Thanks for the reply but I have used long long(#define int long long). The problem with my C is in the approach itself as pointed out in this comment https://codeforces.cc/blog/entry/93165?#comment-820716

https://atcoder.jp/contests/arc124/submissions/24542794 Can anyone help me find what's wrong in my solution in problem B? It is passing 34 cases but failing in 7

I got similar results before accounting for duplicate items.

I think I did account for duplicate items.Can you please check my code what's wrong?

Sorry, getting ready to die in global round.
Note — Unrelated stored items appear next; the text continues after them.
/-- One balancing move within a pool: from the core with the fewest free slots to the one with the most (R103).
Entry 50, DEDUCED. -/
def Chip.balanceCore (c : Chip) (p : Nat) (taken : List Nat) : Option MigAsk :=
  let cores := (c.poolCores p).filter (fun n => !c.coreDown n)
  let free (n : Nat) : Nat := c.coreSlots n - c.occupancy n
  match bestBy (fun a b => decide (free b < free a)) cores with
  | none => none
  | some hi =>
    let srcs := cores.filter (fun n => (c.coreVoices n).any (fun x => c.movable x.2 && !taken.contains x.1))
    match bestBy (fun a b => decide (free a < free b)) srcs with
    | none => none
    | some lo =>
      if free lo + c.num Obj.hawkBalanceCoreThreshold < free hi then
        ((c.coreVoices lo).find? (fun x => c.movable x.2 && !taken.contains x.1)).map
          (fun x => { voice := x.1, frame := 0, chip := none, core := some hi, attempts := 0, cause := 2 })
      else none

/-- One balancing move to another chip. -/
def Chip.balanceChip (c : Chip) (taken : List Nat) : Option MigAsk :=
  match c.voiceList.find? (fun x => c.movable x.2 && c.movableOut x.2 && !taken.contains x.1) with
  | none => none
  | some (n, v) =>
    match c.moveChip v with
    | some m => if c.freeSlots + c.num Obj.hawkBalanceChainThreshold < field (c.digest m) 4 2 then
        some { voice := n, frame := 0, chip := some m, core := none, attempts := 0, cause := 2 } else none
    | none => none

/-- Load balance at a boundary: at most 4 voices (R103). -/
def loadBalance (c : Chip) : Chip :=
  if !c.flag Obj.hawkBalanceEnable then c
  else
    let asked := c.hawk.asks.map (fun a => a.voice)
    let moves := ((upTo 16).foldl (fun (acc : List MigAsk) p =>
      match c.balanceCore p (asked ++ acc.map (fun a => a.voice)) with | some a => acc ++ [a] | none => acc) []).take 4
    let more := if moves.length < 4 then (c.balanceChip (asked ++ moves.map (fun a => a.voice))).toList else []
    modHawk (fun h => { h with asks := h.asks ++ moves ++ more }) c

/-! ### Messages of a migration (R95, R99 to R102) -/

/-- The copy that a record makes: its place is filled later. -/
def recordVoice (c : Chip) (f : List Nat) : Voice :=
  let b : List Byte := ((f.drop recordHead).take 1024).map (BitVec.ofNat 8)
  let g (i : Nat) : Nat := f.getD i 0
  let fl := field b 0xA 2
  let rt := field b 0x28 8
  let st := field b 8 1
  { id := g 0, control := false, tenant := field b 6 1, handle := field b 4 2, zone := field b 7 1, template := g 3,
    version := (((c.handle .template (g 3)).versions.find? (fun v => v.hash == g 4)).map (fun v => v.ver)).getD 0,
    origin := ⟨g 18, g 19, g 20, g 21⟩, key := [], noteOn := 0,
    note := ⟨field b 0x19 1, field b 0x1A 1, field b 0x1C 2, field b 0x1E 2, field b 0x26 1⟩,
    pitch := sfield b 0x20 4, level := field b 0x24 2, state := if st = 3 then .releasing else .sounding,
    late := bit fl 0, released := bit fl 1, held := bit fl 2, heldVel := g 11, incoming := true, pinned := true,
    onsetTick := field b 0x10 8, onsetFrac := field b 0x18 1,
    release := if rt = 2 ^ 64 - 1 then none else some (rt, field b 0x30 1, 0),
    gain := field b 0x3EC 2, lastL := sfield b 0x3E0 4, lastR := sfield b 0x3E4 4, peak := field b 0x3E8 4,
    stage := g 12, atten := g 13, age := g 14, home := if g 15 = 0xFF then none else some (g 15) }

/-- Read the generators, slot states and COMB lines of a record into a bound voice. -/
def recordState (f : List Nat) (v : Voice) : Voice :=
  let g (i : Nat) : Nat := f.getD i 0
  let p0 := recordHead + 1024
  let p1 := p0 + 14 * g 7
  let p2 := p1 + g 16
  let p3 := p2 + 2 * g 17
  let p4 := p3 + 16 * g 8
  let gens := v.mods.gens.zipIdx.map (fun x => x.1.ofFields ((f.drop (p0 + 14 * x.2)).take 14))
  let slewed := (upTo (g 17)).foldl (fun t i => tput t (g (p2 + 2 * i)) (toSigned 64 (g (p2 + 2 * i + 1)))) []
  let combs := v.combs.foldl (fun (acc : List (List Byte) × Nat) line =>
    (acc.1 ++ [((f.drop acc.2).take line.length).map (BitVec.ofNat 8)], acc.2 + line.length)) ([], p4)
  { v with mods := { gens := gens, slewed := slewed, prev := ((f.drop p1).take (g 16)).map (toSigned 64) }, combs := combs.1,
           modFrame := g 6 }

/-- The cursors of a record open at the target where they stood (R97, R292). -/
def recordCursors (n : Nat) (f : List Nat) (c : Chip) : Chip :=
  let g (i : Nat) : Nat := f.getD i 0
  let p3 := recordHead + 1024 + 14 * g 7 + g 16 + 2 * g 17
  forEach (upTo (g 8)) (fun i c =>
    let l := (f.drop (p3 + 16 * i)).take 16
    let x (j : Nat) : Nat := l.getD j 0
    match c.voice n with
    | none => c
    | some v =>
      let q := ((upTo cursorCount).find? (fun q => (c.cursor q).isNone)).getD 0
      let img := c.voiceImage v
      let d := (descs img).getD (x 0) (desc 0)
      let o := (openCursor c n v img (x 0) d).1
      let cur : Cursor := { o with ended := bit (x 7) 0, looping := bit (x 7) 1, tail := bit (x 7) 2, fill := x 8, objPos := x 9,
                                   endStream := if x 11 = 0 then none else some (x 11 - 1), fade := x 12, missing := x 13,
                                   risen := x 14, releaseFrame := if x 15 = 0 then none else some (x 15 - 1) }
      let c := modHod (fun h => { h with cursors := tput h.cursors q (some cur) }) c
      requestAhead q (modVoice n (fun v => { v with cursors := setAt v.cursors (d.aux % 4) q }) c)) c

/-- May this chip take a record (R97, R83, R95)? -/
def recordOk (c : Chip) (f : List Nat) (v : Voice) (core : Option Nat) : Bool :=
  let k := f.getD 6 0
  let img := c.voiceImage v
  !c.isQuarantined && c.flag Obj.hawkAcceptRemote && core.isSome &&
  ((c.handle .template v.template).versions.any (fun x => x.hash == f.getD 4 0)) &&
  decide (c.time.stc < k * c.bsize + c.bsize / 2) &&
  decide ((c.hawk.migIn.filter (fun m => m.frame == k)).length < 32) &&
  ((userEntries img).isEmpty || f.getD 5 0 == c.num Obj.trowelCodeHash) &&
  !c.cursorShort v.tenant (f.getD 8 0) &&
  (smpInstances img).all (fun x =>
    let vol := field img (4 * x.2.paramOfs) 2
    (c.volumeSlot vol).isSome || !(c.servers vol).isEmpty)

/-- RECORD: a target takes a migration record, or sends ABORT; it renders the shadow of frame k (R100). -/
def execMigRecord (chip : Byte) (fields : List Nat) (s : State) : Host.Outcome State Fault Refusal :=
  s.onChip (fun c =>
    let v := recordVoice c fields
    let d := c.need v
    let k := fields.getD 6 0
    let named := fields.getD 10 0xFFFF
    let cores := if named = 0xFFFF then c.poolCores (c.poolOf v.tenant) else [named]
    let core := c.chooseCore (cores.filter (fun n => decide (n < 256))) 0 d
    if !recordOk c fields v core then sendLath 2 3 chip.toNat 0 [v.id] c
    else
      let core := core.getD 0
      let n := c.hawk.nextVoice
      let base := (if d.block = 0 then none else c.findBlock (coreCluster core) d.block).map (fun i => coreCluster core * 16384 + i * d.block)
      let w := bindGens c base k v
      let img := c.voiceImage v
      let w := { w with slots := c.takeSlots core d.w, incoming := true, pinned := true,
                        combs := ((descs img).filter (fun d => d.kernel == 0x08)).map (fun d => zeros (combLine c.fs d.aux)) }
      let w := recordState fields w
      let m : MigIn := { voice := n, frame := k, source := chip.toNat }
      let c := modHawk (fun h => { h with voices := tput h.voices n (some w), nextVoice := n + 1, migIn := h.migIn ++ [m] }) c
      let bytes : List Byte := ((fields.drop recordHead).take 1024).map (BitVec.ofNat 8)
      let c := syncFrame n (recordCursors n fields (writeBytes w.framePlace bytes c))
      if c.hawk.boundaryDone ≤ k then c
      else
        let c := modVoice n (evalVoice c k false) c
        let c := writeModBlock n c
        runList core k runFuel (modCore core (fun r => { r with voices := r.voices ++ [w.lead] }) c))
If it turns out to be a coincidence matching the number of WA results, sorry for the distraction!

fwiw, I remember getting funny stuff from:

Can someone please explain the dp part in the editorial for E?

Codeint n;

Problem C

Can anyone tell whats wrong in this code..it is passing 72/73 test cases..What is that one case which it is failing at?

It's a greedy strategy... it will make locally "correct", but globally wrong choices. Example:

The correct output is 2. Your program tries to save a common factor of 3 after the first two packs, but this dooms it to a worse final result. The test data was probably not very good if this approach was able to pass 72/73 test cases.

https://atcoder.jp/contests/arc124/submissions/24552411

Can you please check this one out what's wrong here? It passes 72/73 cases as well.

Brief explanation : I am storing all those primes that are divisors of all pairs' at least one number and updating answer for all permutations of those primes. According to the order of primes in each permutation, I am adding a number to the red bag if it has a prime divisor whose exponent is greater than the other pair member. Is there anything wrong with my logic or do I have a bug?

Correct output is 6. Your output is 3. Also, as you may realize, it would TLE on this input, since there are too many relevant primes:

How large would the number of divisors of a number be?

I used to assume it was at most $$$\sqrt n$$$.

It's about $$$O(\sqrt[3]{n})$$$

Could you explain how to achieve the $$$\mathcal{O}(N^{1/3})$$$ bound?

There's actually an exact formula. Number of divisors equals to the multiple of [power degrees of prime factors of the number + 1];

12 = 2^2 * 3^1 — > d(12) = (2+1)*(1+1) = 6

I suppose it can be proven that the maximum number of divisors will have numbers which have each prime multiplied exactly once (2*3*5*7...). The maximum number which we can get like that and won't exceed 10^9 consists of 10 primes so its number of divisors will be 2^10.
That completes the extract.